Namun, dunia dibuat tercengang, bagaimana mungkin Iran yang sudah diblokade secara ekonomi oleh dunia selama lebih dari 40 tahun masih bisa bertahan dan Survive, bahkan masih pula bisa membalas gempuran senjata dari Amerika dan Israel tersebut dengan mengirimkan Rudal dan Dronenya ciptaannya.
Menyikapi hal yang demikian, Ketua Pimpinan Daerah Muhammadiyah (PDM) Jakarta Selatan Dr.
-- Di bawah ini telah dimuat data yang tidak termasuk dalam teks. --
-- ==== Sys2Proof/Machine/Core.lean ====
section
/-! DEFINITION. Machine/Core: the machine behind the host's interface. -/

def Sys2Proof.core : Host.Core := { State := Sys2Proof.Machine.State, Fault := Sys2Proof.Machine.Fault, Refusal := Sys2Proof.Machine.Refusal, step := Sys2Proof.Machine.step, reset := Sys2Proof.Machine.State.reset }
end

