/-- Settles O46: by what a step can do.  Only ISSUE leaves another frame in BUSY, and it is that of a channel of the block. -/
theorem everyStepKeepsTheInvariant : Obligations.EveryStepKeepsTheInvariant := by
  rintro v s t ⟨hcmd, _⟩ h
  cases stepTo_of_step h with
  | nothing => exact ⟨hcmd, .inl rfl⟩
  | @issue i c hidle hrow hreq hv => exact ⟨fun _ => ⟨c, hv, rfl⟩, .inr (.inl ⟨_, rfl, rfl, rfl⟩)⟩
  | hold => exact ⟨hcmd, .inl rfl⟩
  | respond => exact ⟨nofun, .inr (.inr ⟨_, rfl, rfl⟩)⟩
  | ignore hidle => exact ⟨fun hbusy => absurd (hidle.symm.trans hbusy) nofun, .inl rfl⟩
  | reset => exact ⟨nofun, .inl rfl⟩

/-- Settles O45: after reset PHASE is IDLE and nothing is presented. -/
theorem resetMeetsTheInvariant : Obligations.ResetMeetsTheInvariant :=
  fun _ => ⟨⟨nofun, .inl rfl⟩, nofun, nofun⟩

/-! ### Simultaneous events (rule R99) -/

theorem portPriority_of_hasPriority {k : Nat} {w : PortWord} (h : hasPriority k w = true) : portPriority w = k := by
  simp only [hasPriority, Bool.and_eq_true, beq_iff_eq] at h
  exact h.1

theorem hasPriority_of_isDone {w : PortWord} (h : isDone w = true) : hasPriority 2 w = true := by
  cases w with
  | done => rfl
  | rst | readOp | reqCh | busWdata | writeOp => cases h

theorem fetch_of_reset {s : State} {w : PortWord} (h : s.cycle.find? (hasPriority 1) = some w) : s.fetch = some w := by
  simp [State.fetch, h]

theorem fetch_of_done {s : State} {w : PortWord} (hreset : s.cycle.find? (hasPriority 1) = none)
    (h : s.cycle.find? isDone = some w) : s.fetch = some w := by
  simp [State.fetch, hreset, h]

theorem find?_isDone_eq_none {cyc : Cycle} (h : cyc.find? (hasPriority 2) = none) : cyc.find? isDone = none := by
  rw [List.find?_eq_none] at h ⊢
  exact fun w hw hdone => h w hw (hasPriority_of_isDone hdone)

theorem fetch_of_request {s : State} {bs : List Byte} (hreset : s.cycle.find? (hasPriority 1) = none)
    (hdone : s.cycle.find? (hasPriority 2) = none) (h : s.presentedReq = some bs) : s.fetch = some (.reqCh bs) := by
  simp [State.fetch, hreset, find?_isDone_eq_none hdone, hdone, h]

theorem step_of_reset {s : State} (v : Variant) (h : s.cycle.find? (hasPriority 1) = some (encode .reset)) :
    stepOf v s = .next s.advance.resetBlock :=
  step_of_fetchRow (fetchRow_eq_some (i := .reset) (fetch_of_reset h) rfl)

/-- The event of a completion's row, in either phase (rule R80). -/
@[simp] theorem inputOf_completionRow (ph : Phase) (d : Completion) : inputOf (completionRow ph d) = .done d := by
  cases ph <;> cases d <;> rfl

theorem step_of_done {s : State} {d : Completion} (v : Variant) (hreset : s.cycle.find? (hasPriority 1) = none)
    (h : s.cycle.find? isDone = some (encodeCompletion d)) : stepOf v s = .next (onCompletion d s.advance) := by
  have hrow := fetchRow_eq_some (fetch_of_done hreset h) (decode_encodeCompletion v s.phase d)
  rw [step_of_fetchRow hrow, inputOf_completionRow, effect]

theorem step_of_request {s : State} {c : Channel} (hreset : s.cycle.find? (hasPriority 1) = none)
    (hdone : s.cycle.find? (hasPriority 2) = none) (h : s.presentedReq = some [c.code8]) :
    stepOf c.variant s = .next (onRequest c (encodeFrame c) s.advance) := by
  have hrow := fetchRow_eq_some (fetch_of_request hreset hdone h) (decode_encodeRequest s.phase c)
  rw [step_of_fetchRow hrow, inputOf_requestRow, effect]

theorem find?_of_filter {α : Type} {p : α → Bool} {l ws : List α} (h : l.filter p = ws) : l.find? p = ws.head? := by
  rw [← List.head?_filter, h]

/-- Settles O27: one word of the deciding priority is the word the step takes, and its row is one shared operation. -/
theorem simultaneousEventsByPriority : Obligations.SimultaneousEventsByPriority := by
  intro v s
  refine ⟨fun hreset => ?reset, fun d hreset hdone => ?completion, ?request⟩
  case reset => exact ⟨_, step_of_reset v (find?_of_filter hreset), rfl, rfl, rfl, rfl⟩
  case completion =>
    refine ⟨_, step_of_done v (find?_of_filter hreset) (find?_of_filter hdone), ?_⟩
    cases hp : s.phase with
    | idle => simp [onCompletion_idle (s := s.advance) hp, hp]
    | busy => simp [onCompletion_busy (s := s.advance) hp]
  case request =>
    rintro c rfl hreset hdone hreq
    refine ⟨_, step_of_request (find?_of_filter hreset) (find?_of_filter hdone) hreq, ?_⟩
    cases hp : s.phase with
    | idle => simp [onRequest_idle (s := s.advance) hp]
    | busy => simp [onRequest_busy (s := s.advance) hp, hp]

/-- Settles O51: what `fetch` takes before the request port has a higher priority, and what it takes after finds the port empty. -/
theorem noWordDisplacesARequest : Obligations.NoWordDisplacesARequest := by
  intro s w bs hreq hfetch hprio
  simp only [State.fetch, Option.or_eq_some_iff, hreq, Option.map_some, Option.some.injEq, reduceCtorEq, false_and, or_false] at hfetch
  rcases hfetch with hw | ⟨_, hw | ⟨_, hw | ⟨_, rfl⟩⟩⟩
  · simp [portPriority_of_hasPriority (List.find?_some hw)] at hprio
  · simp [portPriority_of_hasPriority (hasPriority_of_isDone (List.find?_some hw))] at hprio
  · simp [portPriority_of_hasPriority (List.find?_some hw)] at hprio
  · rfl

theorem hasPriority_encodeCompletion (d : Completion) : hasPriority 1 (encodeCompletion d) = false := by
  cases d <;> rfl

theorem isDone_encodeCompletion (d : Completion) : isDone (encodeCompletion d) = true := by
  cases d <;> rfl

theorem requestBytes?_encodeCompletion (d : Completion) : requestBytes? (encodeCompletion d) = none := by
  cases d <;> rfl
H. Edy Sukardi, M.P.d, dalam Taushiyahnya saat menghadiri Silaturahim (Halal Bi Halal) di Pimpinan Cabang Muhammadiyah (PCM) Kebayoran Baru Jakarta Selatan Senin, (30/03/26) mengatakan bahwa ada 6 Kekuatan Paripurna, yang dapat membuat suatu Negeri atau Organisasi itu menjadi Survive.
“Yang Pertama adalah, Akidahnya yang kuat, kalau Iman atau Akidahnya kuat, maka yakinlah kalau nanti Allah yang akan membantu, macam pohon yang akarnya kuat menghujam bumi, bumipun akan menghidupinya, batangnya pun akan menjadi kokoh, sehingga nantinya pohon itu akan berbuah,” tutur Abah Edy.
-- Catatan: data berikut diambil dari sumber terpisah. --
-- ==== Sys2Proof/Machine/Disassembly.lean ====
section
/-! DEFINITION. The disassembler (30_encoding.md R99 to R103, R106; 60_exceptions.md R352): a total function of the Word. -/

namespace Sys2Proof.Machine

/-- R100: the dest mnemonic and its `=`; absent for 000 (R99). -/
def destText (d : Dest) : List Char :=
  match d with
  | ⟨false, false, false⟩ => []
  | ⟨false, false, true⟩ => "M=".toList
  | ⟨false, true, false⟩ => "D=".toList
  | ⟨false, true, true⟩ => "MD=".toList
  | ⟨true, false, false⟩ => "A=".toList
  | ⟨true, false, true⟩ => "AM=".toList
  | ⟨true, true, false⟩ => "AD=".toList
  | ⟨true, true, true⟩ => "AMD=".toList

/-- R101: the jump mnemonic after its `;`; absent for 000 (R99). -/
def jumpText (j : Jump) : List Char :=
  match j with
  | ⟨false, false, false⟩ => []
  | ⟨false, false, true⟩ => ";JGT".toList
  | ⟨false, true, false⟩ => ";JEQ".toList
  | ⟨false, true, true⟩ => ";JGE".toList
  | ⟨true, false, false⟩ => ";JLT".toList
  | ⟨true, false, true⟩ => ";JNE".toList
  | ⟨true, true, false⟩ => ";JLE".toList
  | ⟨true, true, true⟩ => ";JMP".toList

/-- The comp field as the number w[11:6] (R93). -/
def compBits (c : Ctrl) : BitVec 6 :=
  BitVec.ofBool c.zx ++ BitVec.ofBool c.nx ++ BitVec.ofBool c.zy ++ BitVec.ofBool c.ny ++ BitVec.ofBool c.f
    ++ BitVec.ofBool c.no

/-- R102: the canonical comp mnemonics of the rows with a = 0. -/
def canonicalA : List (BitVec 6 × String) :=
  [(0b101010, "0"), (0b111111, "1"), (0b111010, "-1"), (0b001100, "D"), (0b110000, "A"), (0b001101, "!D"),
   (0b110001, "!A"), (0b001111, "-D"), (0b110011, "-A")] ++
  [(0b011111, "D+1"), (0b110111, "A+1"), (0b001110, "D-1"), (0b110010, "A-1"), (0b000010, "D+A"), (0b010011, "D-A"),
   (0b000111, "A-D"), (0b000000, "D&A"), (0b010101, "D|A")]

/-- R102: the canonical comp mnemonics of the rows with a = 1. -/
def canonicalM : List (BitVec 6 × String) :=
  [(0b110000, "M"), (0b110001, "!M"), (0b110011, "-M"), (0b110111, "M+1"), (0b110010, "M-1")] ++
  [(0b000010, "D+M"), (0b010011, "D-M"), (0b000111, "M-D"), (0b000000, "D&M"), (0b010101, "D|M")]

/-- A bit as a character. -/
def bitChar (b : Bool) : Char := if b then '1' else '0'

/-- R103: the raw form `#a<a>c<c5c4c3c2c1c0>`. -/
def rawText (a : Bool) (c : Ctrl) : List Char :=
  ['#', 'a', bitChar a, 'c', bitChar c.zx, bitChar c.nx, bitChar c.zy, bitChar c.ny, bitChar c.f, bitChar c.no]

/-- R102, R103: "A canonical pair always renders with its rule R102 mnemonic, never in the raw form." -/
def compText (a : Bool) (c : Ctrl) : List Char :=
  match (if a then canonicalM else canonicalA).lookup (compBits c) with
  | some name => name.toList
  | none => rawText a c

/-- A decimal digit's character. -/
def digitChar (n : Nat) : Char := Char.ofNat (48 + n)

/-- The decimal digits of a number, the last digit first. -/
def digitsFrom (fuel n : Nat) : List Char :=
  match fuel with
  | 0 => []
  | fuel + 1 => digitChar (n % 10) :: (if n / 10 = 0 then [] else digitsFrom fuel (n / 10))

/-- R99: a literal in decimal; five digits hold every value to 32767. -/
def decimalText (n : Nat) : List Char := (digitsFrom 5 n).reverse

/-- R99: `dest=comp;jump` "with absent `dest`/`jump` omitted". -/
def cText (a : Bool) (c : Ctrl) (d : Dest) (j : Jump) : List Char := destText d ++ compText a c ++ jumpText j

/-- R99, R106: the text of a Word. -/
def disassemble (w : Word) : String :=
  if (decodeFields w).isC then
    String.ofList (cText (decodeFields w).a (decodeFields w).ctrl (decodeFields w).dest (decodeFields w).jump)
  else String.ofList ('@' :: decimalText (uint (decodeFields w).literal))

end Sys2Proof.Machine
end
“Yang Kedua adalah, Akhlakul Karimahnya yang kuat, macam Akhlaknya Nabi Muhammad SAW, yang seperti Alquran, dimana tidak cacat Akhlaknya, sehingga Orang-orang pada percaya kepadanya, sekalipun mereka itu berbeda keyakinan,” lanjutnya.
“Yang Ketiga adalah, Ilmunya harus Kuat dan Mumpuni, sesuai dengan kebutuhan yang kekinian, sehingga dapat menjawab apa yang di butuhkan oleh perkembangan dan tantangan jaman,” tambahnya.
Adapun Yang Ke-Empat menurut Ketua PDM Jakarta Selatan ini adalah, Kekuatan dibidang Ekonomi dan Keuangan, sehingga bisa menghidupkan Negeri atau Organisasi tersebut dengan finansial yang cukup, tentunya harus pula dibarengi dengan Tata Kelola keuangan yang transparan.
“Sedangkan Yang Kelima adalah, Kuat dalam persaudaraan, selama masih sama-sama Muslim itu bersaudara, terlepas dari Ormas dan Alirannya, Karena belum sempurna Iman seseorang, apabila belum mencintai saudaranya sendiri,” kutip H. Edy pada sebuah Hadits Nabi.
“Dan Yang Ke-Enam atau yang terakhir adalah, Kuat dalam berjihad, tidak takut akan kematian, untuk membangun Negeri atau Organisasi dengan sungguh-sungguh, percaya dan yakin kalau nanti pasti ada yang akan meneruskan atau melanjutkan perjuangannya,” pungkas Dr. H. Edy Sukardi, M.P.d. seraya menutup Taushiyahnya. (Wan)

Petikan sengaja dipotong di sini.